For the practical they have to cook meals, and cakes and bread and biscuits and pastry and show as many skills as they can throw into the time. I think the cookery practical is the most challenging exam that a sixteen year old can take. They are competing against themselves and must produce an edible, attractive display of food at the end of the exam time – even burnt food has to be displayed to get some marks. And they are marked throughout on technique, safety and hygiene. That exam over, they have to answer the daft and sexist questions from our silly textbooks for their written exam.
My exam training camp starts immediately the autumn term begins. There is always homework after each lesson, and anyone that forgets has a detention. They are expert at homework excuses. ‘I left it on the bus’, ‘My pen ran out’, ‘My dog ate it’, ‘Jimmy took it and didn’t give it back.’
Detention means that I have to stay late at school to supervise the miscreants, and while other teachers gossip in the staffroom, the end of my day is spent with the usual group who stay after school to complete their work. As the autumn term progresses, the detention group dwindles in size. This means two things. Firstly, the majority are learning that I mean business. Secondly, that those that don’t care bunk off and no amount of threats and remonstration will persuade them to hand in their written work. Often these students leave after the spring term and never take the dreaded exam.

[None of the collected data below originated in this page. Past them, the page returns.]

-- ==== Sys2Proof/Machine/Power.lean ====
section
/-! DEFINITION. Standby power, the 36 V input, the rails, the start-up phases and module stops (R335, R336, R451,
R455, R474 to R478, R484 to R486). -/

namespace Sys2Proof.Machine

def State.setBoot (s : State) (b : Boot) : State := { s with power := { s.power with boot := b } }

/-! ## Module stop (R478, R485, R486) -/

/-- The rails go down and the module stops: recorded first, links dropped, memories lost.
(DEDUCED, assumption 87.) -/
def State.stop (s : State) (cause : Nat) : State :=
  ((s.raise 0x0502 Sev.fatal Uk.power 0 cause 0 0).powerGone 0).setBoot (.stopped cause)

/-- The module is stopped already, or has no power to bring down. -/
def State.isDown (s : State) : Bool :=
  match s.power.boot with
  | .unpowered => true
  | .stopped _ => true
  | _ => false

/-- Pip cannot write the event device or the life-cycle record: cause 6. -/
def State.flashStop (s : State) : State := if s.isDown then s else s.stop 6

/-- The open-drain outputs of the management group: MOD_ALERT_N is asserted while the module throttles or is stopped,
PWR_OK is released while every rail is in regulation (R477, R487). -/
def State.modAlert (s : State) : Bool :=
  decide (s.power.level ≠ 0) || (match s.power.boot with | .stopped _ => true | _ => false)
def State.pwrOk (s : State) : Bool := s.railsUp

/-- Every host port of the part is in D3hot. -/
def State.allD3hot (s : State) : Bool := (List.range s.variant.hostPorts).all (fun p => (s.hport p).d3hot)

/-- Undervoltage: D3cold if every host port was in D3hot, else a module stop. Of a module whose rails are down, the
input goes away. -/
def execInputLoss (s : State) : Outcome :=
  .next (
    let s0 := { s with power := { s.power with feed36 := false, goneAt := if s.power.feed36 then some s.now else s.power.goneAt } }
    if !s.power.standby then s
    else if !s.mainPower then s0
    else
      if s.allD3hot then (s0.powerGone 0).setBoot .d3cold else s0.stop 1)

/-- Above 42 V for more than 100 µs. -/
def execOvervoltage (s : State) : Outcome :=
  .next (
    if s.isDown then s else s.stop 2)

def execOverTemperature (s : State) : Outcome :=
  .next (
    let p := s.power
    if s.mainPower ∧ (115 ≤ p.tDie.toNat ∨ 105 ≤ p.tStack.toNat ∨ 125 ≤ p.tVr.toNat) then s.stop 3 else s)

/-- Flow below half the minimum for 5 s. -/
def execCoolantLoss (s : State) : Outcome :=
  .next (if s.mainPower ∧ 125000000 ≤ s.power.flowLow then s.stop 4 else s)

/-- What the return from a stop waits for: after an undervoltage or an overvoltage, the input within 30.0 to 40.0 V for
1 s; after any other cause, the input absent for at least 1 s. -/
def State.mayReturn (s : State) (cause : Nat) : Bool :=
  match (if cause ≤ 2 then s.power.inRange else s.power.goneAt) with
  | some t => decide (t + 25000000 ≤ s.now)
  | none => false

/-- The input stays good for 1 s, or was cycled and is applied again, as the cause asks: the full start-up that follows
D3cold.
(DEDUCED, assumption 87.) -/
def execStopReturn (nonce : BitVec 128) (s : State) : Outcome :=
  .next (
    match s.power.boot with
    | .stopped cause =>
      if s.mayReturn cause then
        { s with power := { s.power with feed36 := true, goneAt := none } }.moduleReset 1 nonce .stagger false
      else s
    | _ => s)

/-! ## Standby power (R248, R426, R451, R455, R475) -/

/-- Standby power appears: LCNT starts at 0, the cycle is counted, OP_SECONDS resumes, and a module reset follows.
With one feed present already, nothing changes. -/
def execStandbyPowerApplied (feed36 : Bool) (nonce : BitVec 128) (s : State) : Outcome :=
  .next (
    let p := s.power
    let q := { p with standby := true, feed12 := p.feed12 || !feed36, feed36 := p.feed36 || feed36 }
    if p.standby then { s with power := q }
    else
      let e := s.evt
      let s1 := { s with
        power := q
        clk := { s.clk with lcnt := 0 }
        evt := { e with commitAt := [], cycles := if e.cycles = 0xFFFF then e.cycles else e.cycles + 1
                        opSecs := match e.checkpoint with | some c => c + 64 | none => 0 } }
      s1.moduleReset 0 nonce .inputWait false)

/-- Both feeds are gone: all volatile state is lost, the queued records with it; the one being written may be torn.
(DESIGN CHOICE, assumption 90.) -/
def execStandbyPowerLoss (s : State) : Outcome :=
  .next (
    if !s.power.standby then s
    else
      let s1 := (s.powerGone 0).setBoot .unpowered
      let e := s1.evt
      let torn := match e.queue with
        | r :: _ => if Config.freeBool s1.free then [(r, true)] else []
        | [] => []
      let fatal := torn.filter (fun r => decide (r.1.sev = Sev.fatal))
      { s1 with
        free := s1.free + 1
        power := { s1.power with standby := false, feed12 := false, feed36 := false }
        evt := { e with arrived := [], opened := none, queue := [], fatal := e.fatal ++ fatal
                        gen := e.gen ++ torn.filter (fun r => decide (r.1.sev ≠ Sev.fatal)) } })

/-! ## The start-up phases (R335, R336, R477) -/

/-- Main power is back: WAKE# ends on the ports that PERST# does not hold (R258). -/
def State.endWake (s : State) : State :=
  { s with host := { s.host with ports := s.host.ports.map (fun (e : Nat × HostPort) =>
      if e.2.perst then e else (e.1, { e.2 with wakeOut := false })) } }

/-- 36 V is good: the stagger wait begins; after D3cold a module reset is due first. -/
def execInputGood (s : State) : Outcome :=
  .next (
    let s1 := { s with power := { s.power with feed36 := true, goodAt := s.now } }
    match s.power.boot with
    | .inputWait => s1.endWake.setBoot .stagger
    | .d3cold => { s1.endWake with sec := { s1.endWake.sec with resetDue := some 1 } }
    | .stopped c => { s1 with power := { s1.power with goneAt := if s.mayReturn c then s1.power.goneAt else none } }
    | _ => s)

/-- A rail's step begins. -/
def State.startRail (s : State) (k tries : Nat) : State :=
  { s with power := { s.power with boot := .ramp k tries, railAt := s.now } }

/-- The module's slot comes k × 250 ms later, k = MODULE_UID mod 8: its rail ramp starts. -/
def execStaggerSlotStart (s : State) : Outcome :=
  .next (
    match s.power.boot with
    | .stagger => if s.now < s.power.goodAt + 6250000 * (s.sec.uid.toNat % 8) then s else s.startRail 1 0
    | _ => s)

/-- The step after a rail's: step 5 feeds the deep stacks. -/
def State.nextRail (s : State) (k : Nat) : Nat := if k = 4 ∧ !s.variant.deep then 6 else k + 1

/-- A rail reaches regulation: the next one starts; after the last, PWR_OK is released and training begins. -/
def execRailStep (s : State) : Outcome :=
  .next (
    match s.power.boot with
    | .ramp k _ => if k < 6 then s.startRail (s.nextRail k) 0 else (s.setBoot .training).trainPorts
    | _ => s)

/-- A rail misses regulation 20 ms after its step began: tried once more, then the module stops. -/
def execRailTimeout (s : State) : Outcome :=
  .next (
    match s.power.boot with
    | .ramp k tries =>
      if s.now < s.power.railAt + 500000 then s else if tries = 0 then s.startRail k 1 else s.stop 5
    | _ => s)

/-- A stack that has trained. -/
def Stack.trained (x : Stack) (n : Nat) : Stack :=
  if x.state = .training then
    { x with state := .ready
             trainTemp := ((List.range (pcsOf n)).filter (fun pc => !(x.lostMask.getLsbD pc))).foldl
               (fun (m : Table Byte) pc => Table.put 0 m pc x.temp) [] }
  else x

/-- Every pseudo-channel has trained, and the wipe begins. -/
def execStackTrainingEnd (s : State) : Outcome :=
  .next (
    if s.power.boot = .training then
      (s.variant.stackList.foldl (fun (st : State) n => st.setStack n ((st.stack n).trained n)) s).setBoot .wiping
    else s)

/-- The wipe ends: triggers held meanwhile are taken, and self-test begins. -/
def execMemoryWipeEnd (s : State) : Outcome :=
  .next (if s.power.boot = .wiping then (s.setBoot .selfTest).takeTriggers else s)

/-- Self-test ends; its second failure stops the module. -/
def execSelfTestEnd (passed : Bool) (s : State) : Outcome :=
  .next (
    if s.power.boot ≠ .selfTest then s
    else if passed then s.setBoot .tested
    else if s.power.testFails = 0 then { s with power := { s.power with testFails := 1 } }
    else s.stop 7)

end Sys2Proof.Machine
end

But back to the subject name. What is it? Over the years the exam name changes and I tell the school office that we are to be called this and that. But in the end it is down to basics – I am teaching them how to cook!
In 1990 the subject changed its name again to Food Technology. This meant students had to learn about the industrial production of food products and make a food product that could be sold to a target group.
The government became concerned that students did not know how to cook, so Licence to Cook was started to make sure that all students learnt some basic cooking skills during their school life.
So what’s in a name?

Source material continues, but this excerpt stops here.